→ **Exercise**: Look below for the lines from the one with "assemble (l :: ls) o = assemble" to the one with "parseLine l = .ok (some i) → i.word = .error", and copy exactly those lines, both ends included.
╔══
@[simp] theorem load_cmd (p : List Stmt) : (s.load p).cmd = s.cmd := rfl
@[simp] theorem load_status (p : List Stmt) : (s.load p).status = s.status := rfl
@[simp] theorem load_type (p : List Stmt) : (s.load p).type = s.type := rfl
@[simp] theorem load_cls (p : List Stmt) : (s.load p).cls = s.cls := rfl
@[simp] theorem load_method (p : List Stmt) : (s.load p).method = s.method := rfl
@[simp] theorem load_msgLen (p : List Stmt) : (s.load p).msgLen = s.msgLen := rfl
@[simp] theorem load_cookie (p : List Stmt) : (s.load p).cookie = s.cookie := rfl
@[simp] theorem load_tid (p : List Stmt) : (s.load p).tid = s.tid := rfl
@[simp] theorem load_attrPresent (p : List Stmt) : (s.load p).attrPresent = s.attrPresent := rfl
@[simp] theorem load_attrType (p : List Stmt) : (s.load p).attrType = s.attrType := rfl
@[simp] theorem load_attrLen (p : List Stmt) : (s.load p).attrLen = s.attrLen := rfl
@[simp] theorem load_valCnt (p : List Stmt) : (s.load p).valCnt = s.valCnt := rfl
@[simp] theorem load_ibufLen (p : List Stmt) : (s.load p).ibufLen = s.ibufLen := rfl
@[simp] theorem load_obufLen (p : List Stmt) : (s.load p).obufLen = s.obufLen := rfl
@[simp] theorem load_peerIp (p : List Stmt) : (s.load p).peerIp = s.peerIp := rfl
@[simp] theorem load_peerPort (p : List Stmt) : (s.load p).peerPort = s.peerPort := rfl
@[simp] theorem load_xmaOut (p : List Stmt) : (s.load p).xmaOut = s.xmaOut := rfl
@[simp] theorem load_ibuf (p : List Stmt) : (s.load p).ibuf = s.ibuf := rfl
@[simp] theorem load_val (p : List Stmt) : (s.load p).val = s.val := rfl
@[simp] theorem load_obuf (p : List Stmt) : (s.load p).obuf = s.obuf := rfl
@[simp] theorem load_cfg (p : List Stmt) : (s.load p).cfg = s.cfg := rfl
@[simp] theorem load_epoch (p : List Stmt) : (s.load p).epoch = s.epoch := rfl
@[simp] theorem load_readReg (p : List Stmt) (q : Reg) : (s.load p).readReg q = s.readReg q := by cases q <;> rfl
@[simp] theorem load_buf (p : List Stmt) (sp : Space) : (s.load p).buf sp = s.buf sp := by cases sp <;> rfl
@[simp] theorem load_sizeOf (p : List Stmt) (sp : Space) : (s.load p).sizeOf sp = s.sizeOf sp := by cases sp <;> rfl

@[simp] theorem withRest_host (p : List Stmt) : (s.withRest p).host = { s.host with rest := p } := rfl
@[simp] theorem returned_host (v : Nat) : (s.returned v).host = { s.host with lastRead := some v } := rfl
@[simp] theorem load_host (p : List Stmt) : (s.load p).host = { s.host with prog := p, rest := p } := rfl
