-- ==== Sys2Proof/Tests/Slice0.lean ====
section
/-! SUPPORT. Tests: the checks of WellFormed, words written out from the spec's encodings, the vectors of spec/95_test_vectors.md (RX_BUF_SIZE = 64, as
there), and for each statement with hypotheses a state that meets them. -/

namespace Sys2Proof.Tests
open Sys2Proof Sys2Proof.Machine

/-! ### Helpers -/

/-- The block of the test vectors, right after reset: RX_BUF_SIZE = 64. -/
def base : State := { State.reset with cfg := { rxBufSize := 64 } }

/-- The sample transaction id T of spec/95. -/
def sampleT : List Byte := [0x01, 0x02, 0x03, 0x04, 0x05, 0x06, 0x07, 0x08, 0x09, 0x0A, 0x0B, 0x0C]

/-- A header with the given first eight bytes and T. -/
def hdr (first : List Byte) : List Byte := first ++ sampleT

/-- A valid Binding Request header. -/
def request : List Byte := hdr [0x00, 0x01, 0x00, 0x00, 0x21, 0x12, 0xA4, 0x42]

/-- The block with a datagram in IBUF. -/
def holding (bs : List Byte) : State := base.receive bs

/-- The block with a message in its registers, as V-ME-1. -/
def responding : State :=
  { base with cls := 0b10, method := 0x001, msgLen := 12, tid := 0x0102030405060708090A0B0C, attrPresent := 1,
              attrType := 0x0020, attrLen := 8, valCnt := 8,
              val := [(0, 0x00), (1, 0x01), (2, 0xBD), (3, 0x52), (4, 0xEA), (5, 0x12), (6, 0xD5), (7, 0x47)] }

/-- The sender 203.0.113.5:40000 of V-X-1. -/
def samplePeer : Peer := { a := 203, b := 0, c := 113, d := 5, port := 40000 }

/-- A state whose host has one statement to run, with a label 7 in its program. -/
def about (st : Stmt) (s : State) : State := { s with host := { s.host with prog := [.label 7, .send], rest := [st] } }

/-- A condition on the next state; a fault or a refusal meets none. -/
def ends (r : Result) (f : State → Bool) : Bool :=
  match r with
  | .next t => f t
  | .fault _ => false
  | .refused _ => false

/-- The step is refused for this reason. -/
def refusedFor (r : Result) (why : Refusal) : Bool :=
  match r with
  | .next _ => false
  | .fault _ => false
  | .refused w => w == why

/-! ### WellFormed refuses the ill-formed term -/

theorem test_wf_refuses_rsv_zero : Instr.wf (.cmdIllegalRsv 0 5) = false := by decide

/-! ### Decoding: words written out from R70 and R71, RSV then OP -/

theorem test_decode_type_enc : decode [0b00000000] = .ok (.typeEnc, []) := by decide
theorem test_decode_type_dec : decode [0b00000001] = .ok (.typeDec, []) := by decide
theorem test_decode_hdr_dec : decode [0b00000010] = .ok (.hdrDec, []) := by decide
theorem test_decode_hdr_enc : decode [0b00000011] = .ok (.hdrEnc, []) := by decide
theorem test_decode_msg_dec : decode [0b00000100] = .ok (.msgDec, []) := by decide
theorem test_decode_msg_enc : decode [0b00000101] = .ok (.msgEnc, []) := by decide
theorem test_decode_xma_build : decode [0b00000110] = .ok (.xmaBuild, []) := by decide
theorem test_decode_illegal_07 : decode [0b00000111] = .ok (.cmdIllegal, []) := by decide
theorem test_decode_illegal_rsv : decode [0b10000110] = .ok (.cmdIllegalRsv 0b10000 0b110, []) := by decide
theorem test_decode_nothing : decode [] = .error .noCommandByte := by decide
theorem test_table_word : decodeTableWord 8 0x06 = some .xmaBuild ∧ decodeTableWord 8 0x106 = some .xmaBuild ∧
    decodeTableWord 16 0x106 = none := by decide

/-! ### The commands: vectors of spec/95 sections 2.1 to 2.8 -/

/-- V-TE-9. -/
theorem test_type_enc_largest :
    ends (exec .typeEnc { base with cls := 0b11, method := 0x009 }) (fun t => t.type == 0x0119 && t.status == 0x0001) = true := by decide
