-- ==== Sys2Proof/WellFormed.lean ====
section
/-! DEFINITION. Which terms of `Instr` stand for a command word. The operand widths of spec/30_encoding.md R92 are in
the types, so the one check is that the word of an illegal command is illegal (R94). -/

namespace Sys2Proof

/-- An instruction that some 16-bit word is. -/
def Instr.wellFormed : Instr → Bool
  | .init => true
  | .clear => true
  | .printc _ => true
  | .prints _ => true
  | .setcur _ _ => true
  | .curon => true
  | .curoff => true
  | .setbl _ => true
  | .reserved w => isIllegal w

/-- `Instr.wellFormed` as a proposition. -/
abbrev Instr.WellFormed (i : Instr) : Prop := i.wellFormed = true

end Sys2Proof
end

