/-- The host's text memory (20_memory.md R61; canonical form, log entry 6): a write keeps the form, is read back, and leaves
every other address alone. While a command runs the byte it replaces is kept for a racing read (log entry 19). -/
def Obligations.TextWriteIsReadBack : Prop :=
  ∀ (s : State) (a : TextAddr) (b : Byte) (rest : List HostAction), s.params.valid = true → s.text.wf = true →
    s.inbox = .writeText a b :: rest →
    ∃ t, step s = .next t ∧ t.text.wf = true ∧ t.text.read a = b ∧ (∀ x, x ≠ a → t.text.read x = s.text.read x)
      ∧ t = { s with
          text := t.text
          raced := if s.busy then (a, s.text.read a) :: s.raced else s.raced
          inbox := rest }

/-- 30_encoding.md R104: the lines of the table, each read as its item; the word of an item whose operands fit is the word of
its command, and an operand out of range is an error; and an assembled line adds exactly that word, or ends the assembly with
the error and no word. Which spellings beside the table's are lines is the model's choice (log entry 17). -/
def Obligations.AssemblerFollowsTheTable : Prop :=
  (∀ ch : Nat, (AsmItem.printc ch).word
      = if ch ≤ 255 then .ok (some (encode (.printc (BitVec.ofNat 8 ch)))) else .error .outOfRange)
  ∧ (∀ addr : Nat, (AsmItem.prints addr).word
      = if addr ≤ 4095 then .ok (some (encode (.prints (BitVec.ofNat 12 addr)))) else .error .outOfRange)
  ∧ (∀ row col : Nat, (AsmItem.setcur row col).word
      = if row ≤ 1 ∧ col ≤ 255 then .ok (some (encode (.setcur (if row = 0 then .first else .second) (BitVec.ofNat 8 col))))
        else .error .outOfRange)
  ∧ (∀ v : Nat, (AsmItem.setbl v).word
      = if v ≤ 1 then .ok (some (encode (.setbl (v == 1)))) else .error .outOfRange)
  ∧ AsmItem.init.word = .ok (some (encode .init)) ∧ AsmItem.clear.word = .ok (some (encode .clear))
  ∧ AsmItem.curon.word = .ok (some (encode .curon)) ∧ AsmItem.curoff.word = .ok (some (encode .curoff))
  ∧ (∀ (l : List Char) (ls : List (List Char)) (o : AsmOut) (i : AsmItem) (w : Word),
      parseLine l = .ok (some i) → i.word = .ok (some w) →
        assemble (l :: ls) o = assemble ls { o with words := o.words ++ [w] })
  ∧ (∀ (l : List Char) (ls : List (List Char)) (o : AsmOut) (i : AsmItem),
      parseLine l = .ok (some i) → i.word = .error .outOfRange → assemble (l :: ls) o = .error .outOfRange)
  ∧ parseLine "INIT".toList = .ok (some .init) ∧ parseLine "CLEAR".toList = .ok (some .clear)
  ∧ parseLine "PRINTC 65".toList = .ok (some (.printc 65)) ∧ parseLine "PRINTC 'x' ; a comment".toList = .ok (some (.printc 0x78))
  ∧ parseLine "PRINTS 0x100".toList = .ok (some (.prints 0x100)) ∧ parseLine "SETCUR 1, 0x3F".toList = .ok (some (.setcur 1 0x3F))
  ∧ parseLine "CURON".toList = .ok (some .curon) ∧ parseLine "CUROFF".toList = .ok (some .curoff)
  ∧ parseLine "SETBL 0".toList = .ok (some (.setbl 0)) ∧ parseLine ".org 0x000".toList = .ok (some (.org 0))
  ∧ parseLine ".asciz \"Hi\"".toList = .ok (some (.asciz [0x48, 0x69]))

/-- 10_state.md R49, 60_exceptions.md R237: instances share no state; a step of one is that block's own step and leaves every other as
it was. The list is the model's own, and so is a text memory for each instance, on which it rests that a host's text write to
one leaves every other as it was (log entry 18). -/
def Obligations.InstancesAreIndependent : Prop :=
  ∀ (k : Nat) (bs cs : List State), stepInstance k bs = .next cs →
    (∀ j, j ≠ k → cs[j]? = bs[j]?) ∧ ∀ s, bs[k]? = some s → ∃ t, step s = .next t ∧ cs[k]? = some t
end

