/-- Every command runs its course. -/
theorem runsItsCourse {i : Instr} {s : State} (hu : Undisturbed s) : RunsItsCourse i s := by
  by_cases hclosed : i.isDisplay = true ∧ gateCloses s = true
  · exact runsItsCourse_gateCloses hu hclosed.1 hclosed.2
  · have hgate (hi : i.isDisplay = true) : gateCloses s = false := Bool.eq_false_iff.mpr fun h => hclosed ⟨hi, h⟩
    have hopen (hi : i.isDisplay = true) := gate_open (s := s.accept i) (hgate hi) i
    cases i with
    | init =>
      exact runsItsCourse_of_runsOut (k := initProgram s.params) hu rfl (restCalls_init ..).symm (runsOut_init hu.valid)
        (fun _ => lastPhase_init ..) nofun (by simp [plan]) nofun
    | clear => exact runsItsCourse_message hu rfl (hopen rfl _) (gated_open (hgate rfl) _)
    | printc ch => exact runsItsCourse_message hu rfl (hopen rfl _) (gated_open (hgate rfl) _)
    | prints addr => exact runsItsCourse_prints hu (hgate rfl)
    | setcur row col => exact runsItsCourse_setcur hu (hgate rfl)
    | curon => exact runsItsCourse_message hu rfl (hopen rfl _) (gated_open (hgate rfl) _)
    | curoff => exact runsItsCourse_message hu rfl (hopen rfl _) (gated_open (hgate rfl) _)
    | setbl v =>
      obtain ⟨hexec, -⟩ := setblSetsTheBacklightBit
      exact runsItsCourse_atOnce v hu.idle rfl rfl rfl (hexec s v hu.valid hu.idle) (fun _ h => Instr.setbl.inj h)
        (fun h => absurd rfl (h v))
    | reserved w =>
      exact runsItsCourse_atOnce s.bl hu.idle rfl rfl rfl (reservedCompletes s w hu.valid hu.idle) nofun (fun _ => rfl)

/-- Settles O43: `runsItsCourse`, its fields in the statement's order. -/
theorem commandsFollowTheirCourse : Obligations.CommandsFollowTheirCourse := by
  intro i s hu
  obtain ⟨t, u, hexec, hrun, h⟩ := runsItsCourse (i := i) hu
  refine ⟨t, u, hexec, hrun, h.log, h.busy, h.seq, h.lastErr, h.faulted, ?phase, fun hi => (h.keeps hi).2, ?bl, h.params,
    h.text, h.inbox, h.drawn, h.answers, h.latch, h.lcd⟩
  case phase =>
    cases hi : i.isInit with
    | true => exact h.initPhase hi
    | false => exact (h.keeps hi).1
  case bl =>
    cases i with
    | setbl v => exact h.setbl v rfl
    | _ => exact h.bl nofun

/-! How long a course can be (43_control_ops.md R203). -/

theorem play_length_le (ans : Nat → Bool) (m : Memory) (e : ErrCode) : ∀ (cs : List Call) (n : Nat),
    (play ans m e cs n).1.length ≤ cs.length
  | [], _ => Nat.le_refl _
  | .busInit :: cs, n => by
    have ih := play_length_le ans m e cs (n + 1)
    cases h : ans n <;> simp [play, h, ih]
  | .write v :: cs, n => by
    have ih := play_length_le ans m e cs (n + 1)
    cases h : ans n <;> simp [play, h, ih]
  | .delay ms :: cs, n => Nat.succ_le_succ (play_length_le ans m e cs n)
  | .read a :: cs, n => Nat.succ_le_succ (play_length_le ans m e cs n)

theorem delayCalls_length_le (ms : Nat) : (delayCalls ms).length ≤ 1 := by
  unfold delayCalls
  split <;> simp

theorem messageCalls_length_le (p : Params) (bl : Bool) (b : Byte) (rs : RegSelect) : (messageCalls p bl b rs).length ≤ 5 := by
  have h := delayCalls_length_le (settle p b rs)
  simp only [messageCalls, nibbleCalls, frameCalls, List.length_append, List.length_cons, List.length_nil]
  omega

theorem textCalls_length_le (p : Params) (bl : Bool) (m : Memory) : ∀ (n : Nat) (a : TextAddr),
    (textCalls p bl m n a).1.length ≤ 6 * n
  | 0, _ => Nat.le_refl _
  | n + 1, a => by
    have ih := textCalls_length_le p bl m n (a + 1)
    have hmsg := messageCalls_length_le p bl (m.read a) .data
    rw [textCalls]
    split
    · simp; omega
    · simp only [List.length_cons, List.length_append]
      omega

theorem initCalls_length_le (p : Params) (bl : Bool) : (initCalls p bl).length ≤ 41 := by
  have hm (b : Byte) := messageCalls_length_le p bl b .command
  have hd := delayCalls_length_le
  simp only [initCalls, nibbleCalls, frameCalls, List.length_append, List.length_cons, List.length_nil]
  linarith [hm p.functionSet, hm p.displayControl, hm p.returnHome, hm (p.entryMode ||| p.autoincrement),
    hm (p.displayControl ||| p.displayOn), hm p.clrLcd, hd p.tInit, hd p.tBoot1, hd p.tBoot2, hd p.tBoot3]

theorem gated_length_le {s : State} {r : List Call × ErrCode} {n : Nat} (h : r.1.length ≤ n) : (gated s r).1.length ≤ n := by
  unfold gated
  split
  · exact Nat.zero_le n
  · exact h

/-- PRINTS of the whole memory makes the longest plan: two messages, and a read and a message for each of 4096 bytes. -/
theorem plan_length_le (i : Instr) (s : State) : (plan i s).1.length ≤ 24586 := by
  have hm (b : Byte) (rs : RegSelect) : (messageCalls s.params s.bl b rs).length ≤ 24586 :=
    (messageCalls_length_le _ _ _ _).trans (by decide)
  cases i with
  | init => exact (initCalls_length_le _ _).trans (by decide)
  | clear => exact gated_length_le (hm _ _)
  | printc ch => exact gated_length_le (hm _ _)
  | prints addr =>
    refine gated_length_le ?_
    have hclear := messageCalls_length_le s.params s.bl s.params.clrLcd .command
    have hhome := messageCalls_length_le s.params s.bl (s.params.setCursor ||| s.params.rowBase0) .command
    have htext := textCalls_length_le s.params s.bl s.text (Memory.size - addr.toNat) addr
    have hsize : Memory.size = 4096 := rfl
    simp only [List.length_append]
    omega
  | setcur row col =>
    refine gated_length_le ?_
    split
    · exact Nat.zero_le _
    · exact hm _ _
  | curon => exact gated_length_le (hm _ _)
  | curoff => exact gated_length_le (hm _ _)
  | setbl v => exact Nat.zero_le _
  | reserved w => exact Nat.zero_le _

/-- Settles O46: a command ends with its course, which has at most one event for each call of its plan. -/
theorem everyCommandEnds : Obligations.EveryCommandEnds := by
  intro i s hu
  obtain ⟨t, u, hexec, hrun, h⟩ := runsItsCourse (i := i) hu
  exact ⟨t, u, _, (play_length_le _ _ _ _ _).trans (plan_length_le i s), hexec, hrun, h.busy⟩

end Sys2Proof.Machine
end

section
/-! SUPPORT. PRINTS with every write answered `true` (spec/42_display_ops.md R173, R179, R180): its course, over a text with a
terminator and over one without. -/

namespace Sys2Proof.Machine

/-- A call answered `true` in front of a course. -/
theorem play_cons_granted {ans : Nat → Bool} {m : Memory} {e : ErrCode} {q : Call} {cs : List Call} {n : Nat}
    (h : q.isTransport = true → ans n = true) : play ans m e (q :: cs) n =
      (q.done m :: (play ans m e cs (n + if q.isTransport then 1 else 0)).1,
        (play ans m e cs (n + if q.isTransport then 1 else 0)).2) := by
  cases q with
  | busInit | write v => exact if_pos (h rfl)
  | delay ms | read a => rfl

/-- Calls answered `true` in front of a course. -/
theorem play_append_granted (ans : Nat → Bool) (m : Memory) (e : ErrCode) (cs : List Call) : ∀ (pre : List Call) (n : Nat),
    (∀ j, j < pre.countP Call.isTransport → ans (n + j) = true) →
    play ans m e (pre ++ cs) n = (pre.map (Call.done m) ++ (play ans m e cs (n + pre.countP Call.isTransport)).1,
      (play ans m e cs (n + pre.countP Call.isTransport)).2)
  | [], _, _ => rfl
  | q :: pre, n, h => by
    rw [List.countP_cons] at h ⊢
    have hq : q.isTransport = true → ans n = true := fun hq => h 0 (by simp [hq])
    have ih := play_append_granted ans m e cs pre (n + if q.isTransport then 1 else 0) fun j hj => by
      rw [Nat.add_assoc]
      exact h _ (by omega)
    rw [List.cons_append, play_cons_granted hq, ih, Nat.add_assoc, Nat.add_comm (pre.countP _)]
    rfl

/-- Where the transport answers every call with `true`, a course makes all its calls. -/
theorem play_granted (ans : Nat → Bool) (m : Memory) (e : ErrCode) (cs : List Call) (n : Nat)
    (h : ∀ j, j < cs.countP Call.isTransport → ans (n + j) = true) : play ans m e cs n = (cs.map (Call.done m), e) := by
  have hplay := play_append_granted ans m e [] cs n h
  rwa [List.append_nil, play, List.append_nil] at hplay

/-- The read of the `j`-th character of a text and the message that sends it. -/
def charCalls (p : Params) (bl : Bool) (m : Memory) (addr : TextAddr) (j : Nat) : List Call :=
  .read (addr + BitVec.ofNat 12 j) :: messageCalls p bl (m.read (addr + BitVec.ofNat 12 j)) .data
╚══
→ **Result for this exercise**:
        assemble (l :: ls) o = assemble ls { o with words := o.words ++ [w] })
  ∧ (∀ (l : List Char) (ls : List (List Char)) (o : AsmOut) (i : AsmItem),
      parseLine l = .ok (some i) → i.word = .error .outOfRange → assemble (l :: ls) o = .error .outOfRange)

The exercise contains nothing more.